▸ Goal of the exercise
Find the string "breakLength" in the records and copy each line where it occurs.
·····
-- ==== Sys2Proof/Machine/Line.lean ====
section
/-! DEFINITION. The line of the ring: the levels the transmitter drives (R168), and the receiver that turns the levels
at Port A into FRAME_RECEIVED and FRAME_ABANDONED (R157, R158). Time goes in eighths of a nominal bit time (log 8). -/

namespace Sys2Proof.Machine

open Sys2Proof Host

/-! ## The transmitter (R168) -/

/-- One byte: a low start bit, eight data bits least significant first, a high stop bit (R158). -/
def byteLevels (b : Byte) : List Bool :=
  [false, b.getLsbD 0, b.getLsbD 1, b.getLsbD 2, b.getLsbD 3, b.getLsbD 4, b.getLsbD 5, b.getLsbD 6, b.getLsbD 7, true]

/-- The break of a transmission: low for 14 nominal bit times (R168). -/
def breakLevels : List Bool := List.replicate 14 false

/-- The sync field: eight bits of alternating level, the first high (R157). -/
def syncLevels : List Bool := [true, false, true, false, true, false, true, false]

/-- The level of each bit time of a transmission of these bytes (R168). -/
def frameLevels (bytes : List Byte) : List Bool := breakLevels ++ syncLevels ++ bytes.flatMap byteLevels

/-- A frame as the levels of its bit times at Port B. -/
def LineFrame.levels (f : LineFrame) : List Bool := frameLevels f.bytes

/-- Levels held for `w` eighths of a nominal bit time each: 8 at the nominal rate. -/
def atRate (w : Nat) (levels : List Bool) : List Bool := levels.flatMap fun l => List.replicate w l

/-! ## The receiver (R157, R158) -/

/-- A break: 13 nominal bit times of low (R157). -/
def breakLength : Nat := 104

/-- The three phases of R157. -/
def RxPhase.phase : RxPhase → Phase
  | .seeking => .seeking
  | .sync .. => .sync
  | .byte .. | .gap .. => .bytes

/-- Eight data bits, least significant first (R158). -/
def byteOf (bits : List Bool) : Byte :=
  BitVec.ofNat 8 ((bits.take 8).zipIdx.map fun (b, i) => bit b i).sum

/-- The bytes after one more has been read: the length is judged when the header completes, and the frame is whole
with its last CRC byte (R158). -/
def byteRead (span : Nat) (read : List Byte) (elapsed ahead : Nat) : RxPhase × Option Instr :=
  match headerLength read with
  | none => (.gap span read elapsed ahead, none)
  | some n =>
    if 64 < n then (.seeking, some (.frameAbandoned (.length n)))
    else if 6 + n + 2 ≤ read.length then (.seeking, some (.frameReceived read))
    else (.gap span read elapsed ahead, none)

/-- One sample of a byte. Its bit `j` is sampled in the middle of the bit, (2j + 1) half bits after the start, and the level
sampled in its start bit is not judged: R158 lists no fault for a first byte whose start bit is high, and the receiver reads
that byte on (DESIGN CHOICE, log 8). -/
def sampleByte (span : Nat) (read : List Byte) (elapsed ahead : Nat) (bits : List Bool) (level : Bool) :
    RxPhase × Option Instr :=
  if 14 * elapsed < (2 * bits.length + 1 + ahead) * span then (.byte span read (elapsed + 1) ahead bits, none)
  else if bits.length < 9 then (.byte span read (elapsed + 1) ahead (bits ++ [level]), none)
  else if level then byteRead span (read ++ [byteOf (bits.drop 1)]) (elapsed + 1) ahead
  else (.seeking, some (.frameAbandoned .framing))

/-- What an eighth of a nominal bit time at `level` does in each phase, breaks apart. `falling` tells that a low period
begins with it. -/
def phaseTick (level falling : Bool) : RxPhase → RxPhase × Option Instr
  | .seeking => (.seeking, none)
  | .sync elapsed falls =>
    if falling && falls == 3 then
      if syncWithinTolerance elapsed then (firstByte elapsed, none)
      else (.seeking, some (.frameAbandoned (.sync elapsed)))
    else if 63 ≤ elapsed then (.seeking, some (.frameAbandoned (.sync (elapsed + 1))))
    else (.sync (elapsed + 1) (if falling then falls + 1 else falls), none)
  | .byte span read elapsed ahead bits => sampleByte span read elapsed ahead bits level
  | .gap span read elapsed ahead =>
    if falling then (.byte span read 1 0 [], none)
    else if (20 + ahead) * span + 14 * breakLength ≤ 14 * elapsed then (.seeking, some (.frameAbandoned .silence))
    else (.gap span read (elapsed + 1) ahead, none)

/-- One eighth of a nominal bit time at the receiver. The rising edge that ends a break begins a sync field, whatever
the phase, and a frame in progress is then abandoned as truncated (R157). -/
def Rx.tick (r : Rx) (level : Bool) : Rx × Option Instr :=
  if level && !r.level && breakLength ≤ r.low then
    (Rx.afterBreak,
     if r.phase.phase = .bytes then some (.frameAbandoned .breakArrived) else none)
  else
    let (p, c) := phaseTick level (!level && r.level) r.phase
    ({ level := level, low := if level then 0 else r.low + 1, phase := p }, c)

/-- The receiver over a stretch of line, with the commands it brings about, in order. -/
def Rx.run : Rx → List Bool → Rx × List Instr
  | r, [] => (r, [])
  | r, l :: ls =>
    let (r1, c) := r.tick l
    let (r2, cs) := r1.run ls
    (r2, c.toList ++ cs)

/-! ## The receiver of the part -/

/-- The receiver hears an eighth of a nominal bit time at Port A, and the part carries out the command that this brings
about, if it brings one about (R157, R158). -/
def hear (level : Bool) (s : State) : Outcome State Fault Refusal :=
  let (rx, c) := s.ring.rx.tick level
  let heard : State := { s with ring := { s.ring with rx := rx } }
  match c with
  | none => .next heard
  | some c => exec c heard

end Sys2Proof.Machine
end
·····
▸ Answer to the problem
def breakLength : Nat := 104
    else if (20 + ahead) * span + 14 * breakLength ≤ 14 * elapsed then (.seeking, some (.frameAbandoned .silence))
  if level && !r.level && breakLength ≤ r.low then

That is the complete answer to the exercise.